/-- The commands of the Chimney. -/
def Obligations.ThermalAndLife : Prop :=
  ∀ (s : State) (m : Fin 6) (k : Fin 4) (i : Fin 8) (b : Bool) (l : List Byte) (v : Vector Word 8) (a : Nat),
    s.chip.pwr.dieReset = false → s.chip.Shaped → s.chip.chm.ledger.length = 6 → s.chip.chm.sw.length = 12 →
    s.chip.chm.age.length = 4 → s.chip.chm.rampAt.length = 4 →
    (s.chip.legRead m = false → Completes (.idRecordLoad m none) s [] [] (fun _ => True) ∧
      Completes (.ledgerLoad m) s [] [] (fun _ => True)) ∧
    (s.chip.legsUnread.find? (fun i => i / 3 == m.val / 3) ≠ some m.val →
      Completes (.idRecordLoad m none) s [] [] (fun _ => True) ∧
      (256 ≤ l.length → l.length ≤ 4096 → Completes (.idRecordLoad m (some l)) s [] [] (fun _ => True))) ∧
    (s.chip.legsUnread.find? (fun i => i / 3 == m.val / 3) = some m.val →
      Touches (.idRecordLoad m none) s [.regs, .log, .chm] (fun t => t.chm = { s.chip.chm with read := setBit s.chip.chm.read m } ∧ t.get (Reg.CHM_M_STAT_rec_ok m) = 0 ∧
        t.get Reg.CHM_FLAGS_rec_bad = 1 ∧ t.log.seq = (s.chip.log.seq + 1) % 65536 ∧
        ∀ q ∈ (s.chip.sliceOwner m).toList, q < 4 → t.get (Reg.CHM_C_STAT_no_record q) = 1) ∧
      (256 ≤ l.length → l.length ≤ 4096 → Touches (.idRecordLoad m (some l)) s [.regs, .mem, .log, .chm] (fun t => hasBit t.chm.read m = true ∧
        t.bytes (Chip.idKey m 0) l.length = l ∧ (t.get (Reg.CHM_M_STAT_rec_ok m) = 1 ↔ t.recFault m = 0) ∧
        (a < Chip.idKey m 0 ∨ Chip.idKey m 0 + l.length ≤ a → t.byte a = s.chip.byte a)))) ∧
    (s.chip.legsUnread ≠ [] → Completes (.ledgerLoad m) s [] [] (fun _ => True)) ∧
    (s.chip.legRead m = true → s.chip.legsUnread = [] →
      (s.chip.on (Reg.CHM_M_STAT_led_ok m) = true → Completes (.ledgerLoad m) s [] [] (fun _ => True)) ∧
      (s.chip.on (Reg.CHM_M_STAT_led_ok m) = false →
        (s.chip.ledSlot m = none → Touches (.ledgerLoad m) s [.regs, .log, .chm] (fun t =>
          (nth t.chm.ledger m).seq = 0 ∧ (nth t.chm.ledger m).writes = 0 ∧ t.get (Reg.CHM_M_STAT_led_ok m) = 1)) ∧
        (∀ p ∈ (s.chip.ledSlot m).toList, Touches (.ledgerLoad m) s [.regs, .log, .chm] (fun t =>
          t.get (Reg.CHM_M_STAT_slot m) = p ∧ t.get (Reg.CHM_M_STAT_led_ok m) = 1 ∧
          (nth t.chm.ledger m).seq = s.chip.load (ledAddr m p + 4) 4 ∧
          (nth t.chm.ledger m).runS = s.chip.load (ledAddr m p + 0x10) 4)))) ∧
    (s.chip.writing (.ledger m) = false → Completes (.ledgerWriteEnd m b) s [] [] (fun _ => True)) ∧
    (s.chip.writing (.ledger m) = true →
      Touches (.ledgerWriteEnd m true) s [.regs, .mem, .log, .chm] (fun t =>
        t.get (Reg.CHM_M_STAT_slot m) = 1 - s.chip.get (Reg.CHM_M_STAT_slot m) ∧ t.get Reg.CHM_FLAGS_led_done = 1 ∧
        t.bytes (ledAddr m (1 - s.chip.get (Reg.CHM_M_STAT_slot m))) (nth s.chip.chm.ledger m).image.length =
          (nth s.chip.chm.ledger m).image ∧ (nth t.chm.ledger m).writes = (nth s.chip.chm.ledger m).writes + 1) ∧
      Touches (.ledgerWriteEnd m false) s [.regs, .log, .chm] (fun t => t.get Reg.CHM_FLAGS_led_fail = 1 ∧
        t.get (Reg.CHM_M_STAT_slot m) = s.chip.get (Reg.CHM_M_STAT_slot m) ∧
        t.log.seq = (s.chip.log.seq + 1) % 65536)) ∧
    (s.chip.chm.runTicks < Chip.ms (60000 * max 1 (s.chip.get Reg.CHM_CFG_ledger_min)) →
      Completes .ledgerInterval s [] [] (fun _ => True)) ∧
    (Chip.ms (60000 * max 1 (s.chip.get Reg.CHM_CFG_ledger_min)) ≤ s.chip.chm.runTicks → Touches .ledgerInterval s [.regs, .log, .chm] (fun t =>
      t.chm.runTicks = 0 ∧ t.writeWaits (.ledger m) = (s.chip.on (Reg.CHM_M_STAT_led_ok m) || s.chip.writeWaits (.ledger m)))) ∧
    Touches .ledgerWriteRequest s [.regs, .log, .chm] (fun t =>
      t.writeWaits (.ledger m) = (s.chip.on (Reg.CHM_M_STAT_led_ok m) || s.chip.writeWaits (.ledger m))) ∧
    ((∃ y ∈ s.chip.chm.dieAt.toList, s.chip.now < y + Chip.ms 1) → Completes (.dieSensorSample v.toList) s [] [] (fun _ => True)) ∧
    ((∀ y ∈ s.chip.chm.dieAt.toList, y + Chip.ms 1 ≤ s.chip.now) →
    Touches (.dieSensorSample v.toList) s [.regs, .log, .pwr, .cl, .slice, .isl, .safe, .chm] (fun t =>
      t.get (Reg.CHM_DIE_T_temp i) = (v.toList.getD i 0).toNat ∧
      (s.chip.sensorOff (v.toList.map BitVec.toNat) i = true → 9 ≤ nth s.chip.chm.dieRun i →
        hasBit (t.get Reg.CHM_DIE_STAT_broken) i = true) ∧
      (s.chip.get Reg.CHM_DIE_STAT_broken = 0 → (∀ j : Fin 8, s.chip.sensorOff (v.toList.map BitVec.toNat) j = false) →
        t.get Reg.CHM_DIE_STAT_valid = 255 ∧ t.get Reg.CHM_STAT_t_die_ok = 1 ∧
        t.get Reg.CHM_T_DIE_t_die = (v.toList.tail.map BitVec.toNat).foldl F32.max (v.toList.getD 0 0).toNat) ∧
      (s.chip.get Reg.CHM_DIE_STAT_broken = 255 →
        t.get Reg.CHM_STAT_t_die_ok = 0 ∧ t.get Reg.CHM_T_DIE_t_die = 0))) ∧
    (s.chip.on (Reg.CHM_C_STAT_tw_valid k) = false ∨ s.chip.now ≤ nth s.chip.chm.twTick k + Chip.ms 100 → Completes (.windSens k) s [] [] (fun _ => True)) ∧
    (s.chip.on (Reg.CHM_C_STAT_tw_valid k) = true → nth s.chip.chm.twTick k + Chip.ms 100 < s.chip.now → Touches (.windSens k) s [.regs, .log] (fun t =>
      t.get (Reg.CHM_C_STAT_tw_valid k) = 0 ∧ t.get (Reg.CHM_C_STAT_wind_lim k) = 0 ∧
      t.log.seq = (s.chip.log.seq + 1) % 65536)) ∧
    (s.chip.get (Reg.CHM_C_STAT_peak k) ≠ 1 → Completes (.peakGraceEnd k) s [] [] (fun _ => True)) ∧
    (s.chip.get (Reg.CHM_C_STAT_peak k) = 1 →
      nth s.chip.chm.rampAt k + Chip.ms (10 * s.chip.get (Reg.CHM_C_CFG_grace k)) ≤ s.chip.now →
      (s.chip.peakReleases k = true → Touches (.peakGraceEnd k) s [.regs] (fun t =>
        t.get (Reg.CHM_C_STAT_peak k) = 0 ∧ t.get Reg.CHM_FLAGS_released = 1)) ∧
      (s.chip.peakReleases k = false → Touches (.peakGraceEnd k) s [.regs, .log, .chm] (fun t =>
        t.get (Reg.CHM_C_STAT_peak k) = 2 ∧ t.get Reg.CHM_FLAGS_enforce = 1 ∧ nth t.chm.rampAt k = s.chip.now ∧
        t.log.seq = (s.chip.log.seq + 1) % 65536))) ∧
    (s.chip.get (Reg.CHM_C_STAT_peak k) = 2 → nth s.chip.chm.rampAt k + Chip.ms 200 ≤ s.chip.now →
      Completes (.peakRampEnd k) s [Reg.CHM_C_STAT_peak k, Reg.CHM_C_LIM_v k] [] (fun t =>
        t.get (Reg.CHM_C_STAT_peak k) = 3)) ∧
    (s.chip.get (Reg.CHM_C_STAT_peak k) ≠ 2 ∨ s.chip.now < nth s.chip.chm.rampAt k + Chip.ms 200 →
      Completes (.peakRampEnd k) s [] [] (fun _ => True)) ∧
    (s.chip.on Reg.CHM_CFG_rain_en = false → Completes .rainflowSample s [] [.chm] (fun t =>
      t.chm = { s.chip.chm with sw := s.chip.chm.sw.map fun w => { w with high := none } })) ∧
    (s.chip.on Reg.CHM_CFG_rain_en = true → (∃ y ∈ s.chip.chm.rainAt.toList, s.chip.now < y + Chip.ms 10) →
      Completes .rainflowSample s [] [] (fun _ => True)) ∧
    (s.chip.on Reg.CHM_CFG_rain_en = true → (∀ y ∈ s.chip.chm.rainAt.toList, y + Chip.ms 10 ≤ s.chip.now) → Touches .rainflowSample s [.regs, .log, .chm] (fun t =>
      t.sw (2 * m + b2n b) = (if s.chip.on (Reg.CHM_M_STAT_led_ok m) then
        Chip.rainSample (10 * (max 1 (s.chip.get Reg.CHM_CFG_rf_min) : Nat)) (s.chip.sw (2 * m + b2n b))
        else s.chip.sw (2 * m + b2n b)))) ∧
    (s.chip.heldFirst b = none → Completes (.heldWriteStart b) s [] [] (fun _ => True) ∧
      Completes (.writeTempFail b) s [] [] (fun _ => True)) ∧
    (∀ o ∈ (s.chip.heldFirst b).toList,
      s.chip.writeTempOk o = false → Completes (.heldWriteStart b) s [] [] (fun _ => True)) ∧
    (∀ o ∈ (s.chip.heldFirst b).toList, s.chip.writeTempOk o = true → b = true ∨ o = .log ∨ o = .boot →
      Touches (.heldWriteStart b) s [.regs, .chm] (fun t => t.writing o = true)) ∧
    (s.chip.heldFirst b = some .softRepair → s.chip.writeTempOk .softRepair = true →
      Touches (.heldWriteStart b) s [.regs, .mem, .free, .cfg, .chm] (fun t => t.cfg.softRepair = s.chip.cfg.mapped)) ∧
    ((s.chip.heldFirst b).isSome = true →
      (∀ w ∈ s.chip.chm.writes, w.held = true → w.since + Chip.ms 600000 ≤ s.chip.now) →
      Touches (.writeTempFail b) s [.regs, .mem, .log, .cfg, .chm, .hw] (fun t =>
        t.get Reg.CHM_WQ_failed = min 255 (s.chip.get Reg.CHM_WQ_failed + 1) ∧ t.get Reg.CHM_FLAGS_write_fail = 1 ∧
        t.get Reg.CHM_FLAGS_write_held = s.chip.get Reg.CHM_FLAGS_write_held)) ∧
    (s.chip.on (Reg.CHM_C_CFG_age_en k) = false → Completes (.ageRebuild k) s [] [] (fun _ => True) ∧
      Completes (.ageApply k) s [] [] (fun _ => True)) ∧
    (s.chip.on (Reg.CHM_C_CFG_age_en k) = true → (nth s.chip.chm.age k).swapDue = false → s.chip.swapOf k 2 = .none →
      ((nth s.chip.chm.age k).runTicks < Chip.ms (3600000 * max 1 (s.chip.get Reg.CHM_CFG_age_h)) →
        Completes (.ageRebuild k) s [] [] (fun _ => True)) ∧
      (Chip.ms (3600000 * max 1 (s.chip.get Reg.CHM_CFG_age_h)) ≤ (nth s.chip.chm.age k).runTicks → Touches (.ageRebuild k) s [.regs, .mem, .log, .cl, .chm] (fun t => (nth t.chm.age k).swapDue = true ∧
        (nth t.chm.age k).storeDue = true ∧ t.get (Reg.CHM_C_STAT_age_busy k) = 1 ∧
        t.bytes (Chip.ldrAddr k 2 (s.chip.ldrAct k 2)) 8192 = s.chip.bytes (Chip.ldrAddr k 2 (s.chip.ldrAct k 2)) 8192)) ∧
      ((nth s.chip.chm.age k).applied = false →
        (s.chip.leadSlice k).any (fun n => s.chip.on (Reg.PWM_S_STAT_running n)) = true →
        s.chip.on Reg.CFG_BOOT_STAT_torque_ready = true → (∀ q ∈ s.chip.legsOf k, q ∉ s.chip.legsUnread) →
        s.chip.load (Chip.ageBase k) 4 ≠ 0x45474141 →
        Touches (.ageApply k) s [.regs, .chm] (fun t => (nth t.chm.age k).applied = true ∧
          (nth t.chm.age k).refs = [] ∧ (nth t.chm.age k).used = (nth s.chip.chm.age k).used)))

## Task brief
All lines in the listing above from the line containing "t.bytes (ledAddr m" to the line containing "Touches (.ledgerWriteEnd m false)", inclusive, should be retyped exactly; no other lines should appear.

## Problem solution
        t.bytes (ledAddr m (1 - s.chip.get (Reg.CHM_M_STAT_slot m))) (nth s.chip.chm.ledger m).image.length =
          (nth s.chip.chm.ledger m).image ∧ (nth t.chm.ledger m).writes = (nth s.chip.chm.ledger m).writes + 1) ∧
      Touches (.ledgerWriteEnd m false) s [.regs, .log, .chm] (fun t => t.get Reg.CHM_FLAGS_led_fail = 1 ∧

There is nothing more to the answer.